Corporate mergers and acquisitions of the new companies has dominated the agenda in the web hosting industry since January 2006. The large investment flew to web hosting business after an year of standstill. The web site analysts Netcraft reports that while most of the deals have been led by private investors, some companies like GoDaddy and Hostopia are planning to Initial Public Offerings.
We’ve seen that business sees mergers and acquisitions as a key step to the growth. But what is the customers’ perspective? Does the large investment bring a knowledge that would increase a customer satisfaction?
According to Hillary Stiff of Cheval Capital “The acquisition market is heating up”. Cheval Capital is an Alexandria, Virginia based investment banking company, focused on web hosting industry.
The company’s analysis show that it is getting harder for businesses to get new customers so those involved in web hosting business are looking to buy companies.
The other investment firm, DH Capital LLC said that the number of companies who are looking to buy a web hosts is increasing. The company analysts explain that debt is returning to the market and there are “more and more exit strategies for capital in this sector”.
Both investment companies say they arranged about 40 mergers and acquisitions during 2006.
Endurance International has been the most active buyer in the web hosting industry. The company took control over 27 different shared web hosting companies within the last 4 years. The company is backed by a fund with $1 billion in assets. It bought FreeYellow, Virtual Avenue, HyperMart and FatCow.
Those who want to sell their web hosting business can expect to receive no more than 1.5 times of the host’s annual revenue. Two years ago however the owners of web hosting companies would expect to sell their business at 6 times their annual revenue.
There are many reasons web hosting companies to loose their value. One of them is the increased number of so-called “hosting businesses” worldwide. The market has been flooded by “one server shared hosts” who claim they provide “the best service”. The tough competition and the increased costs of doing business make many of the bigger companies to buy smaller hosting entities. That’s why it is sometimes cheaper to pay for a server with 300 customers than to get 300 sign-ups on the market.
Most of the smaller web hosts say that their can continue its growth within the next years and that selling at “1.2 times annual revenue” is unacceptable. At the same time they can easy loose their customers and their value in favour of bigger market players.

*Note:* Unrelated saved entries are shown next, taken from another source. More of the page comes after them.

/-- A datagram that reaches the mailbox port (R356 to R363). Nothing is received while the Headgate is off or starts. -/
def State.receive (s : State) (r : EdReq) : State :=
  let s0 := s.at' r.mail.now
  if s0.power.mode = .off ∨ s0.power.mode = .starting then s0
  else if !mailHeadOk r.mail then { s0 with mail := { s0.mail with dropped := satAdd 64 s0.mail.dropped 1 } }
  else if !s0.authentic r then s0.authFail r
  else s0.sequence r

/-! What follows a request. -/

/-- DEFERRED_RUN (R377): the first request deferred behind its object runs against the state that the earlier operation left. -/
def execDeferredRun (i t : Nat) (s : State) : Host.Outcome State Fault Refusal :=
  let s0 := s.at' t
  .next (match s0.mail.deferred[i]? with
    | none => s0
    | some d =>
      if (s0.mail.deferred.take i).any (fun x => x.obj == d.obj) then s0
      else
        let s1 : State := { s0 with mail := { s0.mail with deferred := s0.mail.deferred.eraseIdx i } }
        let x := if s1.goneParcel d.req.mail.parcel.toNat then (s1, Ans.final 0x0201 []) else s1.serveReq d.req true
        match x.2 with
        | .final st body => x.1.complete d.req.waiter st body
        | .ended st body => x.1.complete d.req.waiter st body
        | .started _ => x.1
        | .later => x.1
        | .wait k =>
          if k = d.obj then s0 else { x.1 with mail := { x.1.mail with deferred := x.1.mail.deferred ++ [⟨k, d.req⟩] } })

/-- Whether an event is due for another send (R376). -/
def EvMsg.due (e : EvMsg) (now : Nat) : Bool := decide (e.sends ≠ 0 ∧ e.sends < 20 ∧ e.nextAt ≤ now)

/-- Whether an older event falls due at the same moment as `e`, and goes first (R376). -/
def Mailbox.olderDue (b : Mailbox) (e : EvMsg) (now : Nat) : Bool :=
  b.unacked.any (fun y => y.due now && y.nextAt == e.nextAt && decide (y.num < e.num))

/-- EVENT_RESEND (R376): an event that is not acknowledged goes again 50 ms after its last send, 20 times in all; of those that fall due
at the same moment the oldest goes first. -/
def execEventResend (parcel : Fin 513) (num : BitVec 32) (t : Nat) (s : State) : Host.Outcome State Fault Refusal :=
  let s0 := s.at' t
  let p := parcel.val
  .next (match (s0.box p).unacked.find? (fun e => e.num == num.toNat) with
    | none => s0
    | some e =>
      if !e.due s0.now ∨ (s0.box p).olderDue e s0.now then s0
      else
        let x := s0.transmit p e
        let b := x.1.box p
        x.1.setBox p { b with unacked := b.unacked.map (fun y => if y.num = e.num then x.2 else y) })

/-- SEQ_FLOOR_COMMIT_DONE (R363, R440): the requests set aside are executed in arrival order where their floor is durable now. -/
def execSeqFloorCommitDone (t : Nat) (s : State) : Host.Outcome State Fault Refusal :=
  let s0 := s.at' t
  .next (s0.mail.setAside.foldl (fun (s : State) r =>
    if (s.box r.mail.parcel.toNat).key.isNone && !r.firstKey then s else s.sequence r)
    { s0 with mail := { s0.mail with setAside := [] } })

/-! The commands of the opcodes: each is a datagram with its opcode. -/

/-- NOP (R368, R376), or an opcode that is not in Table 13-3 (R359 check 5). -/
def execEdushNop (op : BitVec 16) (m : Mail) (s : State) : Host.Outcome State Fault Refusal := .next (s.receive ⟨op.toNat, m⟩)

/-- PARCEL_CREATE (R325, R370). -/
def execParcelCreate (m : Mail) (s : State) : Host.Outcome State Fault Refusal := .next (s.receive ⟨0x10, m⟩)

/-- PARCEL_DESTROY (R325). -/
def execParcelDestroy (m : Mail) (s : State) : Host.Outcome State Fault Refusal := .next (s.receive ⟨0x11, m⟩)

/-- PARCEL_ENABLE (R325). -/
def execParcelEnable (m : Mail) (s : State) : Host.Outcome State Fault Refusal := .next (s.receive ⟨0x12, m⟩)

/-- PARCEL_DISABLE (R325). -/
def execParcelDisable (m : Mail) (s : State) : Host.Outcome State Fault Refusal := .next (s.receive ⟨0x13, m⟩)

/-- MODEL_REGISTER (R229). -/
def execModelRegister (m : Mail) (s : State) : Host.Outcome State Fault Refusal := .next (s.receive ⟨0x20, m⟩)

/-- MODEL_FETCH (R233). -/
def execModelFetch (m : Mail) (s : State) : Host.Outcome State Fault Refusal := .next (s.receive ⟨0x21, m⟩)

/-- MODEL_FILL (R238). -/
def execModelFill (m : Mail) (s : State) : Host.Outcome State Fault Refusal := .next (s.receive ⟨0x22, m⟩)

/-- MODEL_EVICT (R241). -/
def execModelEvict (m : Mail) (s : State) : Host.Outcome State Fault Refusal := .next (s.receive ⟨0x23, m⟩)

/-- ADAPTER_LOAD (R242). -/
def execAdapterLoad (m : Mail) (s : State) : Host.Outcome State Fault Refusal := .next (s.receive ⟨0x28, m⟩)

/-- ADAPTER_REPLACE (R242). -/
def execAdapterReplace (m : Mail) (s : State) : Host.Outcome State Fault Refusal := .next (s.receive ⟨0x29, m⟩)

/-- ADAPTER_WITHDRAW (R246). -/
def execAdapterWithdraw (m : Mail) (s : State) : Host.Outcome State Fault Refusal := .next (s.receive ⟨0x2A, m⟩)

/-- PLAT_LOAD (R135). -/
def execPlatLoad (m : Mail) (s : State) : Host.Outcome State Fault Refusal := .next (s.receive ⟨0x30, m⟩)

/-- PREFIX_PIN (R300). -/
def execPrefixPin (m : Mail) (s : State) : Host.Outcome State Fault Refusal := .next (s.receive ⟨0x38, m⟩)

/-- PREFIX_UNPIN (R301). -/
def execPrefixUnpin (m : Mail) (s : State) : Host.Outcome State Fault Refusal := .next (s.receive ⟨0x39, m⟩)

/-- RING_CREATE (R372). -/
def execRingCreate (m : Mail) (s : State) : Host.Outcome State Fault Refusal := .next (s.receive ⟨0x40, m⟩)

/-- RING_DESTROY (R285). -/
def execRingDestroy (m : Mail) (s : State) : Host.Outcome State Fault Refusal := .next (s.receive ⟨0x41, m⟩)

/-- STATS_READ (R373). -/
def execStatsRead (m : Mail) (s : State) : Host.Outcome State Fault Refusal := .next (s.receive ⟨0x50, m⟩)

/-- COUNTERS_READ (R373). -/
def execCountersRead (m : Mail) (s : State) : Host.Outcome State Fault Refusal := .next (s.receive ⟨0x51, m⟩)

/-- FIELDBOOK_READ (R436). -/
def execFieldbookRead (m : Mail) (s : State) : Host.Outcome State Fault Refusal := .next (s.receive ⟨0x52, m⟩)

/-- TOPOLOGY_PLAN_SET (R390). -/
def execTopologyPlanSet (m : Mail) (s : State) : Host.Outcome State Fault Refusal := .next (s.receive ⟨0x60, m⟩)

/-- TOPOLOGY_READ (R368). -/
def execTopologyRead (m : Mail) (s : State) : Host.Outcome State Fault Refusal := .next (s.receive ⟨0x61, m⟩)

/-- LINK_RETRAIN (R483). -/
def execLinkRetrain (m : Mail) (s : State) : Host.Outcome State Fault Refusal := .next (s.receive ⟨0x62, m⟩)

/-- POWER_CAP_SET (R452). -/
def execPowerCapSet (m : Mail) (s : State) : Host.Outcome State Fault Refusal := .next (s.receive ⟨0x70, m⟩)

/-- STATE_SET of a power state (R444). -/
def execStateSet (m : Mail) (s : State) : Host.Outcome State Fault Refusal := .next (s.receive ⟨0x71, m⟩)

/-- STATE_SET of network records (R374). -/
def execStateSetNetwork (m : Mail) (s : State) : Host.Outcome State Fault Refusal := .next (s.receive ⟨0x71, m⟩)

/-- STATE_SET of parcel 0's key, mode 0 (R474). -/
def execParcel0KeyInstall (m : Mail) (s : State) : Host.Outcome State Fault Refusal := .next (s.receive ⟨0x71, m⟩)

/-- STATE_SET of parcel 0's key, mode 1 (R474). -/
def execParcel0KeyReplace (m : Mail) (s : State) : Host.Outcome State Fault Refusal := .next (s.receive ⟨0x71, m⟩)

/-- SERVICE_QUADRANT action 0 (R482). -/
def execQuadrantTakeOut (m : Mail) (s : State) : Host.Outcome State Fault Refusal := .next (s.receive ⟨0x78, m⟩)

/-- SERVICE_QUADRANT action 1 (R481). -/
def execQuadrantRetest (m : Mail) (s : State) : Host.Outcome State Fault Refusal := .next (s.receive ⟨0x78, m⟩)

/-- SERVICE_QUADRANT action 2 (R481). -/
def execQuadrantReturn (m : Mail) (s : State) : Host.Outcome State Fault Refusal := .next (s.receive ⟨0x78, m⟩)

/-- HBM_RECAL (R483). -/
def execHbmRecal (m : Mail) (s : State) : Host.Outcome State Fault Refusal := .next (s.receive ⟨0x79, m⟩)
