-- ==== Sys2Proof/Safety.lean ====
section
/-! DEFINITION. What counts as a safe step and a safe run, and the invariant that every step keeps: the memories stay in canonical form. -/

namespace Sys2Proof.Machine

/-- A step that goes on: neither a fault nor a refusal. -/
def goesOn (o : Host.Outcome State Fault Refusal) : Bool :=
  match o with
  | .next _ => true
  | .fault _ => false
  | .refused _ => false

/-- The state after `n` steps, as long as every one of them goes on. -/
def runFrom : Nat → State → Option State
  | 0, s => some s
  | n + 1, s =>
    match step s with
    | .next t => runFrom n t
    | .fault _ => none
    | .refused _ => none

/-- A run of `n` steps is safe when none of them stops. -/
def safeRun (n : Nat) (s : State) : Prop := (runFrom n s).isSome

/-- The queue of waiting commands is `q`, and the memories are in canonical form. -/
def Kept (q : List Instr) (s : State) : Prop := s.pending = q ∧ Memory.wf s.mem = true

/-! Words of one slot, the terms in which the statements about a wide word's operations are made. -/

/-- What a context that issues reads: its tile, itself and the memories as they are before the word (R47). -/
def envOf (x : Issue) (s : State) (c : Ctx) : Env := issueEnv x s c

/-- The tile and context of an issue before the word. -/
def coreOf (x : Issue) (s : State) (c : Ctx) : CoreSt := ⟨s.tile x.tile.val, c⟩

/-- The trigger entry a context runs. -/
def trigOfCtx (x : Issue) (s : State) (c : Ctx) : Trig := (s.tile x.tile.val).trigAt c.entry

/-- The issue unit takes context `c` of the tile for the word `w` (R44): `c` is live and comes first, and `w` is the word at its address
of the instruction store, which is sound. -/
structure Takes (x : Issue) (w : List SlotOp) (s : State) (c : Ctx) : Prop where
  live : (s.tile x.tile.val).ctx x.ctx.val = some c
  picked : issuePicks x s c = true
  sound : x.parity = false
  unheld : c.held = none
  word : (s.tile x.tile.val).wordAt c.pc = w

/-- The word `w` issues on context `c`: it is taken, legal (R45, R46, R48, R51 to R53), and waits for nothing (R50, R56). -/
structure Issues (x : Issue) (w : List SlotOp) (s : State) (c : Ctx) : Prop extends Takes x w s c where
  legal : wordOk c w = true
  waits : wordHold (envOf x s c) w = .none

/-- The word whose one slot that holds an operation is `o` issues on context `c`. -/
def Alone (x : Issue) (o : SlotOp) (s : State) (c : Ctx) : Prop := Issues x [o] s c

/-- Whether a word address lies in the block of the context's trigger entry (R49). -/
abbrev inBlock (x : Issue) (s : State) (c : Ctx) (a : Nat) : Prop :=
  (trigOfCtx x s c).start ≤ a ∧ a ≤ (trigOfCtx x s c).start + (trigOfCtx x s c).len

/-- The word after this one lies in the block: execution may go on to it (R49). -/
abbrev Follows (x : Issue) (s : State) (c : Ctx) : Prop := inBlock x s c (loopEnd c.pc c.loops).1

/-- The guard of a slot holds for an operation guarded as a whole (R47). -/
def Guarded (x : Issue) (s : State) (c : Ctx) (f : SlotF) : Prop := (guardMask (s.tile x.tile.val) c f).getLsbD 0 = true

/-- The context of a word that has issued, at its next word address with the loops open there. -/
def CoreSt.goTo (k : CoreSt) (pc : Nat) (loops : List OpenLoop) : CoreSt :=
  { k with c := { k.c with pc := pc, loops := loops, held := none, state := .ready } }

/-- The context of a word that has issued, at the word that follows (R49). -/
def CoreSt.onward (k : CoreSt) (c : Ctx) : CoreSt := k.goTo (loopEnd c.pc c.loops).1 (loopEnd c.pc c.loops).2

/-- A word has issued: the tile and the context as it left them, one more issued word counted (Table 2-15), nothing else changed
in `s`. -/
def issued (x : Issue) (s : State) (k : CoreSt) : State :=
  s.setTile x.tile.val ((k.t.setCtx x.ctx.val (some k.c)).updRegs (fun r => { r with issueCnt := satAdd 48 r.issueCnt 1 }))

/-- What an operation guarded as a whole leaves: its effect where the guard holds, nothing where it does not (R47). -/
def whole (x : Issue) (s : State) (c : Ctx) (f : SlotF) (k : CoreSt) : CoreSt :=
  if (guardMask (s.tile x.tile.val) c f).getLsbD 0 = true then k else coreOf x s c

/-- A scalar, predicate or V operand of the word. -/
def sOf (x : Issue) (s : State) (c : Ctx) (r : BitVec 8) : BitVec 64 := readS (s.tile x.tile.val) c r
def pOf (x : Issue) (s : State) (c : Ctx) (r : BitVec 8) : BitVec 64 := readP (s.tile x.tile.val) c r
def vOf (x : Issue) (s : State) (c : Ctx) (r : BitVec 8) : VReg := readV (s.tile x.tile.val) c r

/-- The second scalar operand, the immediate where `SRCB` is 0xFF (Table 2-10). -/
def sOrImm (x : Issue) (s : State) (c : Ctx) (f : SlotF) : BitVec 64 := if f.srcB = 0xFF then f.imm else sOf x s c f.srcB

/-- Lane `i` of a V operand, of the element type `MOD`[1:0]. -/
def laneOf (x : Issue) (s : State) (c : Ctx) (f : SlotF) (r : BitVec 8) (i : Nat) : Nat :=
  laneAt (laneBits (f.mod.toNat % 4)) (vOf x s c r).toNat i

/-- The element type of a slot-3 operation. -/
def fmtOf (f : SlotF) : Fmt := laneFmt (f.mod.toNat % 4)
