-- ==== Sys2Proof/Certificates/Slice0/Obligations.lean ====
section
/-! DEFINITION. The statements for the provers. Each says of exec, of step or of a named operation what the rules of the spec say; a
statement that rests on a choice of the model names its log entry. -/

open Sys2Proof Sys2Proof.Machine

/-- A scalar operation of slot 4 writes its 64-bit result to its S register where its guard holds. For SLI, SADD, SSUB,
SMUL, SAND, SOR, SXOR, SSHL, SSHR and SSRA alone in a word that can issue: exec answers the next state in which the S
register named by DST holds the result (the immediate; sum, difference, product modulo 2^64; and, or, exclusive or;
shifts by the low 6 bits), SRCB = 0xFF taking the immediate and DST = 0xFF discarding; where the guard bit 0 is clear
no register changes. The context is READY at the next word (where that lies outside its block the word has taken
effect and BRANCH_RANGE is raised), the tile counts one issued word, and nothing else of the state changes. (R46, R47,
R49, 02_tile_core.md Table 2-10.) -/
def Obligations.ScalarOperationsWriteTheirResult : Prop :=
  (∀ (x : Issue) (f : SlotF) (s : State) (c : Ctx), Runs x 4 1 f s c → exec (.sli x f) s = done x s c (whole x s c f ((coreOf x s c).writeS f.dst (f.imm)))) ∧
  (∀ (x : Issue) (f : SlotF) (s : State) (c : Ctx), Runs x 4 2 f s c → exec (.sadd x f) s = done x s c (whole x s c f ((coreOf x s c).writeS f.dst (sOf x s c f.srcA + sOrImm x s c f)))) ∧
  (∀ (x : Issue) (f : SlotF) (s : State) (c : Ctx), Runs x 4 3 f s c → exec (.ssub x f) s = done x s c (whole x s c f ((coreOf x s c).writeS f.dst (sOf x s c f.srcA - sOrImm x s c f)))) ∧
  (∀ (x : Issue) (f : SlotF) (s : State) (c : Ctx), Runs x 4 4 f s c → exec (.smul x f) s = done x s c (whole x s c f ((coreOf x s c).writeS f.dst (sOf x s c f.srcA * sOrImm x s c f)))) ∧
  (∀ (x : Issue) (f : SlotF) (s : State) (c : Ctx), Runs x 4 5 f s c → exec (.sand x f) s = done x s c (whole x s c f ((coreOf x s c).writeS f.dst (sOf x s c f.srcA &&& sOrImm x s c f)))) ∧
  (∀ (x : Issue) (f : SlotF) (s : State) (c : Ctx), Runs x 4 6 f s c → exec (.sor x f) s = done x s c (whole x s c f ((coreOf x s c).writeS f.dst (sOf x s c f.srcA ||| sOrImm x s c f)))) ∧
  (∀ (x : Issue) (f : SlotF) (s : State) (c : Ctx), Runs x 4 7 f s c → exec (.sxor x f) s = done x s c (whole x s c f ((coreOf x s c).writeS f.dst (sOf x s c f.srcA ^^^ sOrImm x s c f)))) ∧
  (∀ (x : Issue) (f : SlotF) (s : State) (c : Ctx), Runs x 4 8 f s c → exec (.sshl x f) s = done x s c (whole x s c f ((coreOf x s c).writeS f.dst (sOf x s c f.srcA <<< ((sOrImm x s c f).toNat % 64))))) ∧
  (∀ (x : Issue) (f : SlotF) (s : State) (c : Ctx), Runs x 4 9 f s c → exec (.sshr x f) s = done x s c (whole x s c f ((coreOf x s c).writeS f.dst (sOf x s c f.srcA >>> ((sOrImm x s c f).toNat % 64))))) ∧
  (∀ (x : Issue) (f : SlotF) (s : State) (c : Ctx), Runs x 4 10 f s c → exec (.ssra x f) s = done x s c (whole x s c f ((coreOf x s c).writeS f.dst ((sOf x s c f.srcA).sshiftRight ((sOrImm x s c f).toNat % 64)))))

/-- A predicate operation writes its result bits where its mask enables them and keeps the others. For SCMP, PAND, POR,
PXOR, PNOT, PRANGE and VCMP alone in a word that can issue: exec answers the next state in which the P register named
by DST holds the result bits where the mask is 1 and its old bits elsewhere: the signed comparison in every bit
(SCMP), the bitwise operation, the bits i with lo <= i < hi (PRANGE), the lane comparisons (VCMP, a 16-bit type taking
the even or odd lane of each pair). The clamping of PRANGE bounds to 0..64 is the model reading of log entry 7.
Nothing else of the state changes but the context going on and the count of issued words. (R47, 02_tile_core.md Tables
2-6a and 2-10.) -/
def Obligations.PredicateOperationsWriteUnderTheMask : Prop :=
  (∀ (x : Issue) (f : SlotF) (s : State) (c : Ctx), Runs x 4 11 f s c → exec (.scmp x f) s = done x s c (setP x s c f (if condHolds (f.mod.toNat / 16 % 8) (sOf x s c f.srcA).toInt (sOf x s c f.srcB).toInt then BitVec.allOnes 64 else 0))) ∧
  (∀ (x : Issue) (f : SlotF) (s : State) (c : Ctx), Runs x 4 21 f s c → exec (.pand x f) s = done x s c (setP x s c f (pOf x s c f.srcA &&& pOf x s c f.srcB))) ∧
  (∀ (x : Issue) (f : SlotF) (s : State) (c : Ctx), Runs x 4 22 f s c → exec (.por x f) s = done x s c (setP x s c f (pOf x s c f.srcA ||| pOf x s c f.srcB))) ∧
  (∀ (x : Issue) (f : SlotF) (s : State) (c : Ctx), Runs x 4 23 f s c → exec (.pxor x f) s = done x s c (setP x s c f (pOf x s c f.srcA ^^^ pOf x s c f.srcB))) ∧
  (∀ (x : Issue) (f : SlotF) (s : State) (c : Ctx), Runs x 4 24 f s c → exec (.pnot x f) s = done x s c (setP x s c f (~~~ (pOf x s c f.srcA)))) ∧
  (∀ (x : Issue) (f : SlotF) (s : State) (c : Ctx), Runs x 4 25 f s c → exec (.prange x f) s = done x s c (setP x s c f (BitVec.ofNat 64 (ofLanes 1 64 (fun i => if max 0 (min 64 (sOf x s c f.srcA).toInt) ≤ i ∧ i < max 0 (min 64 (sOf x s c f.srcB).toInt) then 1 else 0))))) ∧
  (∀ (x : Issue) (f : SlotF) (s : State) (c : Ctx), Runs x 3 13 f s c → exec (.vcmp x f) s = done x s c (setP x s c f (BitVec.ofNat 64 (ofLanes 1 64 (fun i => if (fmtOf f).cmp (f.mod.toNat / 16 % 8) (laneOf x s c f f.srcA (cmpLane f i)) (laneOf x s c f f.srcB (cmpLane f i)) then 1 else 0)))))
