/-- A run over a list that may fail keeps both when each turn does. -/
theorem foldl_bind_kept {q : List Instr} {α : Type} {f : State → α → Option State} {l : List α} {a : Option State}
    (hf : ∀ t x, Kept q t → ∀ y, f t x = some y → Kept q y) (h : ∀ y, a = some y → Kept q y) :
    ∀ y, l.foldl (fun s x => s.bind (fun t => f t x)) a = some y → Kept q y := by
  induction l generalizing a with
  | nil => exact h
  | cons x l ih =>
    refine ih ?_
    intro y hy
    obtain ⟨t, ht, hy⟩ := Option.bind_eq_some_iff.1 hy
    exact hf t x (h t ht) y hy

theorem State.reserveLinks_kept {q : List Instr} (s : State) (b : Nat) (p : Plot) (o : Option State) (h : ∀ y, o = some y → Kept q y) :
    ∀ y, State.reserveLinks s b p o = some y → Kept q y := by
  refine foldl_bind_kept (fun t x ht y hy => ?_) h
  dsimp only at hy
  split at hy
  · cases hy; exact ht
  · split at hy
    · cases hy
    · exact State.reserveEgress_kept _ _ _ _ _ _ ht _ hy

theorem State.reserveAll_kept {q : List Instr} (s : State) (b : Nat) (p : Plot) (h : Kept q s) : ∀ y, State.reserveAll s b p = some y → Kept q y := by
  unfold State.reserveAll
  refine State.reserveLinks_kept _ _ _ _ (foldl_bind_kept (fun t x ht y hy => ?_) (fun y hy => by cases hy; exact h))
  split at hy
  · cases hy
  · exact State.reserveStream_kept _ _ _ _ _ _ ht _ hy

theorem State.unreserve_kept {q : List Instr} (s : State) (b : Nat) (h : Kept q s) : Kept q (State.unreserve s b) := by
  unfold State.unreserve
  repeat' (first | with_reducible assumption | with_reducible apply State.updFport_kept | with_reducible apply State.updQuad_kept | fail_if_no_progress (with_reducible apply Kept.upd) | with_reducible apply foldl_kept | (intro) | split | (fail_if_no_progress extract_lets) | (fail_if_no_progress beta_reduce) | (dsimp +zetaDelta only) | fail)

/-- What is chosen from a list is one of its elements. -/
theorem leastBy_mem {α : Type} (f : α → Nat) (l : List α) (x : α) (h : leastBy f l = some x) : x ∈ l := by
  induction l generalizing x with
  | nil => cases h
  | cons a l ih =>
    unfold leastBy at h
    split at h
    · cases h
      exact List.mem_cons_self
    · rename_i b hb
      split at h
      · cases h
        exact List.mem_cons_of_mem _ (ih _ hb)
      · cases h
        exact List.mem_cons_self

theorem State.choose_kept {q : List Instr} (s : State) (plat : Bytes) (model slot parcel : Nat) (h : Kept q s) :
    ∀ x y, State.choose s plat model slot parcel = some (x, y) → Kept q y := by
  intro x y hy
  have hm := leastBy_mem _ _ _ hy
  obtain ⟨p, _, hp⟩ := List.mem_filterMap.1 hm
  split at hp
  · rw [Option.map_eq_some_iff] at hp
    obtain ⟨t, ht, he⟩ := hp
    cases he
    exact State.reserveAll_kept _ _ _ h _ ht
  · cases hp
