theorem execPolicyImageStage_kept {q : List Instr} (m : Mail) (s : State) (h : Kept q s) : ∀ y, execPolicyImageStage m s = .next y → Kept q y := by
  intro y hy
  unfold execPolicyImageStage at hy
  cases hy
  repeat' (first | with_reducible assumption | with_reducible apply State.receive_kept | fail_if_no_progress (with_reducible apply Kept.upd) | with_reducible apply foldl_kept | (intro) | split | (fail_if_no_progress extract_lets) | (fail_if_no_progress beta_reduce) | (dsimp +zetaDelta only) | fail)

theorem execFwActivate_kept {q : List Instr} (m : Mail) (s : State) (h : Kept q s) : ∀ y, execFwActivate m s = .next y → Kept q y := by
  intro y hy
  unfold execFwActivate at hy
  cases hy
  repeat' (first | with_reducible assumption | with_reducible apply State.receive_kept | fail_if_no_progress (with_reducible apply Kept.upd) | with_reducible apply foldl_kept | (intro) | split | (fail_if_no_progress extract_lets) | (fail_if_no_progress beta_reduce) | (dsimp +zetaDelta only) | fail)

theorem execSpdmMessage_kept {q : List Instr} (m : Mail) (s : State) (h : Kept q s) : ∀ y, execSpdmMessage m s = .next y → Kept q y := by
  intro y hy
  unfold execSpdmMessage at hy
  cases hy
  repeat' (first | with_reducible assumption | with_reducible apply State.receive_kept | fail_if_no_progress (with_reducible apply Kept.upd) | with_reducible apply foldl_kept | (intro) | split | (fail_if_no_progress extract_lets) | (fail_if_no_progress beta_reduce) | (dsimp +zetaDelta only) | fail)

end Sys2Proof.Machine
end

Investment companies that work in the field of web hosting industry warn that most middle sized web host do not keep records on their financial activities and that lowers their value.
In the middle of the big merger times, smaller hosts have a hard choise to make. They have to be very precise in their estimates if they can stay on the market and to be competitive enough or to sell for a cents.
My advice is not cell if you are sure you can serve your customers! Web hosting industry is still place where real people do job for other real people! So if you can persuade others that your web hosting services are good, you don’t need to sell only because there are others who made the decision that it was easy to buy than to create a hosting company.